→ **Problem**
Stop after the line with "they were last"; until then, please copy every line of the records word for word from the first.

--------------------------------------------------

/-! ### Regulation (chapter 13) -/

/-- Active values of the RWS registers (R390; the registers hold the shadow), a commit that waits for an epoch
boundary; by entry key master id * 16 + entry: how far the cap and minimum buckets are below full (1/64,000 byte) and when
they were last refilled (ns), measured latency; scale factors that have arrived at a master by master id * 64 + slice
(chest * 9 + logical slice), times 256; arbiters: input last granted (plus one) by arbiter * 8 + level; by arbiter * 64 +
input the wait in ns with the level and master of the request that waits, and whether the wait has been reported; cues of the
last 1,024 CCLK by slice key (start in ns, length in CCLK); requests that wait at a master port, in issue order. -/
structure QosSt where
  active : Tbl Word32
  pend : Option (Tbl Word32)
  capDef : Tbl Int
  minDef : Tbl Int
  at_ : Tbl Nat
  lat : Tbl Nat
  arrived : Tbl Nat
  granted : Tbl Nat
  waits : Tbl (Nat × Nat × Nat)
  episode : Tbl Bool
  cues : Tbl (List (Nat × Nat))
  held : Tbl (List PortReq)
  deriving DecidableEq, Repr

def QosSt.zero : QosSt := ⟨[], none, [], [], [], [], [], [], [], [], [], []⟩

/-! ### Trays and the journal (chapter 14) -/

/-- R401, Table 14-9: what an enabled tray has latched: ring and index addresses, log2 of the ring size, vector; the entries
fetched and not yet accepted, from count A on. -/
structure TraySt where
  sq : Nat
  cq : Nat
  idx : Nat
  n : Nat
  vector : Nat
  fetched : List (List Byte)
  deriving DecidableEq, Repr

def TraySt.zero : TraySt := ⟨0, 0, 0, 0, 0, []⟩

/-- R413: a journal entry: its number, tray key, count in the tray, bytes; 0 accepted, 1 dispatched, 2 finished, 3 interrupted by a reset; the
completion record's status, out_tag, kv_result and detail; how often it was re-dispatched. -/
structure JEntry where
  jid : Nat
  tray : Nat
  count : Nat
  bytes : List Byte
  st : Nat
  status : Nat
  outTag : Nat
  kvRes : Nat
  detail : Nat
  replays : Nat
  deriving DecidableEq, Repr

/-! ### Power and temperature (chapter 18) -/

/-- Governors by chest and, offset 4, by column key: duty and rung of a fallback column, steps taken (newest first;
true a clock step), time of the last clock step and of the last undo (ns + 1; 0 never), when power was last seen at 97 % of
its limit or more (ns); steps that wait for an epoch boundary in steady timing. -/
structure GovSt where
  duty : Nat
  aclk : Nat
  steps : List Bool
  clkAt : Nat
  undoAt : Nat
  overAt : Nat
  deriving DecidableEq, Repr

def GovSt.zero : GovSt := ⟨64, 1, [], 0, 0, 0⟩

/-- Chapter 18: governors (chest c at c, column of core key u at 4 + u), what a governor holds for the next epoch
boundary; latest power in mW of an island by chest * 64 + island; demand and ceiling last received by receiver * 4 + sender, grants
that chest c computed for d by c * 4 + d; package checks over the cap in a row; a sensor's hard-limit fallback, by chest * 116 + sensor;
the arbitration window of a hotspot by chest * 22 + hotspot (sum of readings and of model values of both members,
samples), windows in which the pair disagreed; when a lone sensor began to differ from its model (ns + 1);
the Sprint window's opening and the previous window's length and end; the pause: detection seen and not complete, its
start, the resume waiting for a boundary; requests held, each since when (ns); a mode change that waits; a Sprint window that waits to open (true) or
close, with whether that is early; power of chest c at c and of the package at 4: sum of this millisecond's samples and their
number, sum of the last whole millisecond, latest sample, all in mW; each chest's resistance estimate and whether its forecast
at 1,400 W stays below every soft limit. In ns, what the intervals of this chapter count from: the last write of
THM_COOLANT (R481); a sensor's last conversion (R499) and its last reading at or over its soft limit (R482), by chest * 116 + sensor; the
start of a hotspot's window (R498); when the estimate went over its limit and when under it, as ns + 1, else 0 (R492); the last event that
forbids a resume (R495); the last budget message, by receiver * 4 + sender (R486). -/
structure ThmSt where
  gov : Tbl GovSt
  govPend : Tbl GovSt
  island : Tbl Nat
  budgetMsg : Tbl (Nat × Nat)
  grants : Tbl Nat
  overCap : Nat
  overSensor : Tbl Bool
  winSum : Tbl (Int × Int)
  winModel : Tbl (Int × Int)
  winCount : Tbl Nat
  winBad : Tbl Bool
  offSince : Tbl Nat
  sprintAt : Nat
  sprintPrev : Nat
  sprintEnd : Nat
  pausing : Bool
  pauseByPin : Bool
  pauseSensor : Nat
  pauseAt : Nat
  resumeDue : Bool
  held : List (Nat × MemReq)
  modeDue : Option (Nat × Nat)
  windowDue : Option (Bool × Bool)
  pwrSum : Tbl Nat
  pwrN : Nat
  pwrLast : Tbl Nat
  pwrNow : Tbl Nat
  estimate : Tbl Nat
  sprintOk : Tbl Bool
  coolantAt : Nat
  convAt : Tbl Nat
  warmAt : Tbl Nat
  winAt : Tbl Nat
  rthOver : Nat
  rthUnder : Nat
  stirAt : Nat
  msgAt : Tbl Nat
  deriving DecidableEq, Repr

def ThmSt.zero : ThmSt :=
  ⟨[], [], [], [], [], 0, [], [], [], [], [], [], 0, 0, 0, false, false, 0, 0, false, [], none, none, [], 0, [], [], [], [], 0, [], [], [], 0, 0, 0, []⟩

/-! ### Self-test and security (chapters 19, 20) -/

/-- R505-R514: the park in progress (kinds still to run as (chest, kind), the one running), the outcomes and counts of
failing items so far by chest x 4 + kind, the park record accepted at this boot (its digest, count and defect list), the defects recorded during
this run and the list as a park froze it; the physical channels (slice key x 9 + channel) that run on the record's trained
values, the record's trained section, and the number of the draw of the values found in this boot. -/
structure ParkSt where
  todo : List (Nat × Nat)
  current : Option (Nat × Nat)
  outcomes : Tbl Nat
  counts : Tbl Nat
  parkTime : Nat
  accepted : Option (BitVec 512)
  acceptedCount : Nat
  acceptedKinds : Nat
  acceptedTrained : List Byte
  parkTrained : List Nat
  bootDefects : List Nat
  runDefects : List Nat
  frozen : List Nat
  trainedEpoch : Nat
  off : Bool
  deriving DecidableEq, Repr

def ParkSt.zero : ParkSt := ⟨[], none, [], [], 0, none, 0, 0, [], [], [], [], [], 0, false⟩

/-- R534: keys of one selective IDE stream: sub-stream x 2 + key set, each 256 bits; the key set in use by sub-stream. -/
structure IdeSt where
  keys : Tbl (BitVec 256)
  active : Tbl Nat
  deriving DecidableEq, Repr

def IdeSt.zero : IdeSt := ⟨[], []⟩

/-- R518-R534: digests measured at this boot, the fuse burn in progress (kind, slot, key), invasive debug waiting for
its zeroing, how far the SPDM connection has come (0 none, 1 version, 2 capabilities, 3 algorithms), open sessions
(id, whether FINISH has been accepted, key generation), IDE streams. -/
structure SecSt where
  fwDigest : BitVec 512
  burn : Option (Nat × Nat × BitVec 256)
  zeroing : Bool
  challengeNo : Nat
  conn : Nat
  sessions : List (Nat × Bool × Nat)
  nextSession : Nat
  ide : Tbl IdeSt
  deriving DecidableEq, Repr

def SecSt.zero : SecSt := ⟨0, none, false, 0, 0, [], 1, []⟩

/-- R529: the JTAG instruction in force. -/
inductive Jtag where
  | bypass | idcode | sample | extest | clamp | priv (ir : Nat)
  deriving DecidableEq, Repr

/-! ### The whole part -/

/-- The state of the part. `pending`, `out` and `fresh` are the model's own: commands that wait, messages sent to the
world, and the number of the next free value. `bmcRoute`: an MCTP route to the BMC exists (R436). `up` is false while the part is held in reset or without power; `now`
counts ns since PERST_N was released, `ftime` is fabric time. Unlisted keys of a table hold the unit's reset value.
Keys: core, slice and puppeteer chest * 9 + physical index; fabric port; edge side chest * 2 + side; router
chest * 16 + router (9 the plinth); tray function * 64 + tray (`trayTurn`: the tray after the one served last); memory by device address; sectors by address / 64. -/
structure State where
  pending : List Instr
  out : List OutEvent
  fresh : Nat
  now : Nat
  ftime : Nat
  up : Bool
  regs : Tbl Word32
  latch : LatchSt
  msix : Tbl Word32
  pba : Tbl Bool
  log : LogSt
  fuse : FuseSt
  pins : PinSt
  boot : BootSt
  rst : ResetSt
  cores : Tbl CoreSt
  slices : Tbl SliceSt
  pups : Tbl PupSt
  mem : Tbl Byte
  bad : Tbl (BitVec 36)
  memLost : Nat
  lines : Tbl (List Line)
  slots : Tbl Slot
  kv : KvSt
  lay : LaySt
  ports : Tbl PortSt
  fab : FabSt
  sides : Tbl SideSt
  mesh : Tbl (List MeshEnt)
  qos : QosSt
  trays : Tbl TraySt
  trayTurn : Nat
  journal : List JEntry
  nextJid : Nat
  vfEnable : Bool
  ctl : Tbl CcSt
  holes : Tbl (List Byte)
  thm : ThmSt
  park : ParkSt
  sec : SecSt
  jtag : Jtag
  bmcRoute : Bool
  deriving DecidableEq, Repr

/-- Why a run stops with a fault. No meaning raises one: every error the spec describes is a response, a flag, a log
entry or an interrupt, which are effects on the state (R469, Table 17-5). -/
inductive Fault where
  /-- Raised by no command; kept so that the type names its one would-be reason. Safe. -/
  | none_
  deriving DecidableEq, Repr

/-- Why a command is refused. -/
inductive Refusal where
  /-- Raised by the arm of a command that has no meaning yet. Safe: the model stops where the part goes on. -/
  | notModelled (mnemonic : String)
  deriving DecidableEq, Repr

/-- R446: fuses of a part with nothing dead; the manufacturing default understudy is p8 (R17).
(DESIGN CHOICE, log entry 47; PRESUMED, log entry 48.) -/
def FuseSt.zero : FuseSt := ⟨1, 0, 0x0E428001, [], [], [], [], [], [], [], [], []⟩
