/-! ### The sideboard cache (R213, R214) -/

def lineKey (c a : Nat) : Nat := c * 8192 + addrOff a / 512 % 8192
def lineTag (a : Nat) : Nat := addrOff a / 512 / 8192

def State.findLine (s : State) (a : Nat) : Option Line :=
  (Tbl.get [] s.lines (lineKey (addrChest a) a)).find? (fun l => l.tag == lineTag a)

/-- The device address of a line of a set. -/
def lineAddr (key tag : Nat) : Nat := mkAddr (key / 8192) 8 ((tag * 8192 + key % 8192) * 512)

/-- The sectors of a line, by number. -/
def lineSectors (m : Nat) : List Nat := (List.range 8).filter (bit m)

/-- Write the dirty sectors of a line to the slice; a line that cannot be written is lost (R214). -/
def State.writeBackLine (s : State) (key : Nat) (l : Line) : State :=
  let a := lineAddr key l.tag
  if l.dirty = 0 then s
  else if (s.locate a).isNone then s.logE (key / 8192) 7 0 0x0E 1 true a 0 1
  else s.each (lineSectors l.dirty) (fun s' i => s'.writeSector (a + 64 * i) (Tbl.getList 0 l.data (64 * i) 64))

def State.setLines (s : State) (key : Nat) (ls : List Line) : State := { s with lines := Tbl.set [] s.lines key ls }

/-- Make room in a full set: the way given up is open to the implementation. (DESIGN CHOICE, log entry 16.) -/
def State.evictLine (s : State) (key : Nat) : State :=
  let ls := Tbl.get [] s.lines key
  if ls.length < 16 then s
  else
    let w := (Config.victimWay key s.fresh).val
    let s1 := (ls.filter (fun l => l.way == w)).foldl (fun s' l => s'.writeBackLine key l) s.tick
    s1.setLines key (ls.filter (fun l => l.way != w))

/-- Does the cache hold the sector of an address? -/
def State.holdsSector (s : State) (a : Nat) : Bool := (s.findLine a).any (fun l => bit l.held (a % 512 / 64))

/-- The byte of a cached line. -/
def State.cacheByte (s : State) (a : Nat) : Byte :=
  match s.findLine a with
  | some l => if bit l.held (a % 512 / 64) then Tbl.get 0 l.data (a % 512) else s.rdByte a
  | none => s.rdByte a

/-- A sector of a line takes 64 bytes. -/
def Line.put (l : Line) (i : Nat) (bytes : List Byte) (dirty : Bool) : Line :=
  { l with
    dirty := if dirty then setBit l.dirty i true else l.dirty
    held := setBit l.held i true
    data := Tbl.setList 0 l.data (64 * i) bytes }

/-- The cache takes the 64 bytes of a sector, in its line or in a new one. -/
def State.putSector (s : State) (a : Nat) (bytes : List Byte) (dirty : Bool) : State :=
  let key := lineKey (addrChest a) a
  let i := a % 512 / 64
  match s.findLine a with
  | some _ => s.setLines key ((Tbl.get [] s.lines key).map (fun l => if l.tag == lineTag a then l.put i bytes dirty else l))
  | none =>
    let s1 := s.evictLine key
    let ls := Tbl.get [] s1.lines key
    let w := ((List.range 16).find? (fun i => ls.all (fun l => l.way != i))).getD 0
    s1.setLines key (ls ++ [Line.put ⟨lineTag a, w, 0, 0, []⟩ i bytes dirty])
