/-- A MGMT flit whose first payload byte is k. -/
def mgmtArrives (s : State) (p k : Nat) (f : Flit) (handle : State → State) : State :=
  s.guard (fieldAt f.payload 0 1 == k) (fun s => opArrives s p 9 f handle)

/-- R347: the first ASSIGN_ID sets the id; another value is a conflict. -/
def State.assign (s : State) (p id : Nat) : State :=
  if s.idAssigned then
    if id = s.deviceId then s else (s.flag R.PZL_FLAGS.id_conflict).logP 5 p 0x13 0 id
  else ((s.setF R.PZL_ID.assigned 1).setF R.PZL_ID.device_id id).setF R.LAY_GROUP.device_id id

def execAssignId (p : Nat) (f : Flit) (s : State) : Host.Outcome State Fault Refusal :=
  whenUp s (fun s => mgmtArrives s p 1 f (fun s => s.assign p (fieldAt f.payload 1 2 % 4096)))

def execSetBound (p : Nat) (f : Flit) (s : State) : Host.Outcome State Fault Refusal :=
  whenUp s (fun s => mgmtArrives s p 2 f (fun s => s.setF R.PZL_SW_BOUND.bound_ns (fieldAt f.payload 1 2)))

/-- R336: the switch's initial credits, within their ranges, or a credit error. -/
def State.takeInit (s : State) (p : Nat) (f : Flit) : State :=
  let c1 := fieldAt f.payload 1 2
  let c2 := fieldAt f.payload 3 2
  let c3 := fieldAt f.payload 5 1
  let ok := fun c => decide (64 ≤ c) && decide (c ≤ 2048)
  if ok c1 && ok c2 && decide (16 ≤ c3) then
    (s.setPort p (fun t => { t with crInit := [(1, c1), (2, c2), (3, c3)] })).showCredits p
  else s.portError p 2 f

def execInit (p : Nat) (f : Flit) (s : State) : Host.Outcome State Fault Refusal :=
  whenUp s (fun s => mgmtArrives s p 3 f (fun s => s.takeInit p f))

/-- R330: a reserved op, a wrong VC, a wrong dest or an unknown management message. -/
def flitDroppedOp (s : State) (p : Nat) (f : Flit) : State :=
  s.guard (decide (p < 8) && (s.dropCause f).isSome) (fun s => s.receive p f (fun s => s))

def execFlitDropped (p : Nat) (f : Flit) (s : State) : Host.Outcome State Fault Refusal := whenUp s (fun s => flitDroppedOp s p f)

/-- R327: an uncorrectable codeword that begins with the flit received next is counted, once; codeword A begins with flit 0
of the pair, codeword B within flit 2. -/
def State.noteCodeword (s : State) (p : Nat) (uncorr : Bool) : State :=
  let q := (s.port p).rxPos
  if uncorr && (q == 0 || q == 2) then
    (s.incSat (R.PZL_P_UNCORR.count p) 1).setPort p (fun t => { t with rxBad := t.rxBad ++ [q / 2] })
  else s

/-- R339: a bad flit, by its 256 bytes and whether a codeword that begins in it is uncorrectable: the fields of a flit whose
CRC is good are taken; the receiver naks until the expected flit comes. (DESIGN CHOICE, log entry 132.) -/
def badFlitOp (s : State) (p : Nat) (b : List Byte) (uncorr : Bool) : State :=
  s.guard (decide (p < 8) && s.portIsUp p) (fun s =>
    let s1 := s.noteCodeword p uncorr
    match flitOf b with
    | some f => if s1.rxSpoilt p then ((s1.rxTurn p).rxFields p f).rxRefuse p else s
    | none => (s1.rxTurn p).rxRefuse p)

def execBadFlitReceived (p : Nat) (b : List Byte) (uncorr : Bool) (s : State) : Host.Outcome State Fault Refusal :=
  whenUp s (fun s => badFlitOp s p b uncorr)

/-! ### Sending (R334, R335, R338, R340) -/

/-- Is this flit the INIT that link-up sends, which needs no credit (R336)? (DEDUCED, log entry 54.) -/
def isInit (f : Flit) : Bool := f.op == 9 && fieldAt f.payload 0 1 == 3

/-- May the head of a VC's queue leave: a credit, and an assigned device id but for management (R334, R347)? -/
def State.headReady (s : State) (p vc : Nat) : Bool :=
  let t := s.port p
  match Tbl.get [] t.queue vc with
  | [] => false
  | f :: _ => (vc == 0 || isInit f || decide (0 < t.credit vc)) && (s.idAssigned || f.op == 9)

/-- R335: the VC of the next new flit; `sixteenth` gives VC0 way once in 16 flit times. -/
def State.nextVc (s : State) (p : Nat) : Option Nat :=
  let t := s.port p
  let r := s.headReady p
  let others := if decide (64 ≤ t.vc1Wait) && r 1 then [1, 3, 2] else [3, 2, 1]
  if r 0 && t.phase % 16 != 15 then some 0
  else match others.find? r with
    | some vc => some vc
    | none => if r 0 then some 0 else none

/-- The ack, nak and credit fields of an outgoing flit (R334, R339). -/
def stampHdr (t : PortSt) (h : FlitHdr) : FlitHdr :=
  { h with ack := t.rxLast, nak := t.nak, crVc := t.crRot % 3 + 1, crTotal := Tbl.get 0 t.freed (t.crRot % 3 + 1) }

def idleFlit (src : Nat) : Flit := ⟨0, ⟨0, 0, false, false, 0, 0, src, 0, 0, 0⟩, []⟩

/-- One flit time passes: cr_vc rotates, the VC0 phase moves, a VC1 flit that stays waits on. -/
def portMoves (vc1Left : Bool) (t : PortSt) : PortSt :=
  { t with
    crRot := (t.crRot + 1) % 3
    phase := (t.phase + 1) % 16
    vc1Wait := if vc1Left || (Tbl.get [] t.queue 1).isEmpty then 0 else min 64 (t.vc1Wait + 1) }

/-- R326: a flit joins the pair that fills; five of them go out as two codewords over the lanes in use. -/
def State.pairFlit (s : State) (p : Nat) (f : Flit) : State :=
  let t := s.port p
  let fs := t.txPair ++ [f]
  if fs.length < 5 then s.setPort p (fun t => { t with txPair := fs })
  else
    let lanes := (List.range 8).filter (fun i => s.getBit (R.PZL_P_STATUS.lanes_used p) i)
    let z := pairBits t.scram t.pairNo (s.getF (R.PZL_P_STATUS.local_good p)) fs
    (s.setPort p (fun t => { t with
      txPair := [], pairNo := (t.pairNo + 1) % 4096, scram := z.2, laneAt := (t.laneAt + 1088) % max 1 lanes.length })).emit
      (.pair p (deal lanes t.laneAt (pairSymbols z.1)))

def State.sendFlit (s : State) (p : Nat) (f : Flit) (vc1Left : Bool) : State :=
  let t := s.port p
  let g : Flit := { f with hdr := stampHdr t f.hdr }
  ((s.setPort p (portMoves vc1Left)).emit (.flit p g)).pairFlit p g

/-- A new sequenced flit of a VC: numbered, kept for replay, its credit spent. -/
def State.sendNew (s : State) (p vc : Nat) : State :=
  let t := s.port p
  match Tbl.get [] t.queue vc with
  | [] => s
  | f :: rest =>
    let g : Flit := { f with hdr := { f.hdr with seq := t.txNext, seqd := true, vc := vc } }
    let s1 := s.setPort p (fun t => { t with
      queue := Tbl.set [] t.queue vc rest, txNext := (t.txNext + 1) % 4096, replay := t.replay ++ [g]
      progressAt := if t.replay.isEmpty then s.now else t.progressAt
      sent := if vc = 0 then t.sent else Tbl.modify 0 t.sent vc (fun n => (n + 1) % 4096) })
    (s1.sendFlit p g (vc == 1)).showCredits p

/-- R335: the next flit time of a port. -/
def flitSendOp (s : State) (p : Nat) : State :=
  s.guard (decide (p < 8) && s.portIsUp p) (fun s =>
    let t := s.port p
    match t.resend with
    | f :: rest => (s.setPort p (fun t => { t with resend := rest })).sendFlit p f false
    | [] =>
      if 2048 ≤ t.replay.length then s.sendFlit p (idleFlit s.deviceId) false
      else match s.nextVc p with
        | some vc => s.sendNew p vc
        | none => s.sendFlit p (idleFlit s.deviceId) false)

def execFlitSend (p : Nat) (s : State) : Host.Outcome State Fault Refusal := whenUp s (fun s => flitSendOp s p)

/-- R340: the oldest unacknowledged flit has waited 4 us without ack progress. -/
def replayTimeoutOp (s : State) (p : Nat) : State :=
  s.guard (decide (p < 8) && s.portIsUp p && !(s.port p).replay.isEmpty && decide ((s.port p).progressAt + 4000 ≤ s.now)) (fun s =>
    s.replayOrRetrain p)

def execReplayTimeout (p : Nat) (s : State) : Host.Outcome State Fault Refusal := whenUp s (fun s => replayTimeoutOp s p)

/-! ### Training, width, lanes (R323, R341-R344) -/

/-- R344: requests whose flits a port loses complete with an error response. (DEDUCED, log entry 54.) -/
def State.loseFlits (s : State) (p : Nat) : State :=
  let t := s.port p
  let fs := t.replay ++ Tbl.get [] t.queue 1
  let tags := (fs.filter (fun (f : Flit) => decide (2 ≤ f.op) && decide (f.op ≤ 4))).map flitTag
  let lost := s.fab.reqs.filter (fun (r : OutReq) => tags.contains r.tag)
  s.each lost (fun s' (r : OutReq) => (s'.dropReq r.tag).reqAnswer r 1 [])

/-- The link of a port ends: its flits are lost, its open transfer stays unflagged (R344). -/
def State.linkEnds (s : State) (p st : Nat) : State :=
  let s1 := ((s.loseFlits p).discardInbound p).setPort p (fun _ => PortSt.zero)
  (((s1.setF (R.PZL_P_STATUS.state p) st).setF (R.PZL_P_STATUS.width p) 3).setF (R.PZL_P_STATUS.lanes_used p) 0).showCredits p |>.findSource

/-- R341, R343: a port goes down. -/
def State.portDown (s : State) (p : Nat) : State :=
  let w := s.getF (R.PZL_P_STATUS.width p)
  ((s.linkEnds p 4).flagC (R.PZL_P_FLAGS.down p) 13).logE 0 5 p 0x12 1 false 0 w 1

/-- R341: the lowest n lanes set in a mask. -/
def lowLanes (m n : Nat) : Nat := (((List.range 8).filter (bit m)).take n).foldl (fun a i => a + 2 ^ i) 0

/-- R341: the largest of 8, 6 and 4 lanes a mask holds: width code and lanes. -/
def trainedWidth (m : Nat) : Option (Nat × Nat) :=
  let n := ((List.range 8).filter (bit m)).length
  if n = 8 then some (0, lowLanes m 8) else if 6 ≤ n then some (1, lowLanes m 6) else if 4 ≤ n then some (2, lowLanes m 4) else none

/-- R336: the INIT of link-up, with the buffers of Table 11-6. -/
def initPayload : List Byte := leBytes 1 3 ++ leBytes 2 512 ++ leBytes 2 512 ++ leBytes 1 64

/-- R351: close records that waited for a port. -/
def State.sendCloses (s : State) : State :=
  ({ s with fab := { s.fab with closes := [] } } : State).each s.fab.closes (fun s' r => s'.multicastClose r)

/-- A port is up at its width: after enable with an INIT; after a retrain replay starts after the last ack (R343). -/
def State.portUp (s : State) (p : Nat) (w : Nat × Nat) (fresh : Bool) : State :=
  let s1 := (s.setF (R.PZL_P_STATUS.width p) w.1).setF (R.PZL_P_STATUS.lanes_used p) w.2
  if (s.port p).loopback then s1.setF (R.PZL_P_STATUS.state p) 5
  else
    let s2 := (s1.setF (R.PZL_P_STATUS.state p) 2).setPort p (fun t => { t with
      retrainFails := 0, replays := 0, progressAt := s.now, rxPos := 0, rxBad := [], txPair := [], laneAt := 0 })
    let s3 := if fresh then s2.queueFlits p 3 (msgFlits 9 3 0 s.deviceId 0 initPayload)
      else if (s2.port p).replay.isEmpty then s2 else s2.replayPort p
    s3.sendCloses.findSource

--------------------------------------------------

→ **Task answer**
/-! ### Regulation (chapter 13) -/

/-- Active values of the RWS registers (R390; the registers hold the shadow), a commit that waits for an epoch
boundary; by entry key master id * 16 + entry: how far the cap and minimum buckets are below full (1/64,000 byte) and when
they were last refilled (ns), measured latency; scale factors that have arrived at a master by master id * 64 + slice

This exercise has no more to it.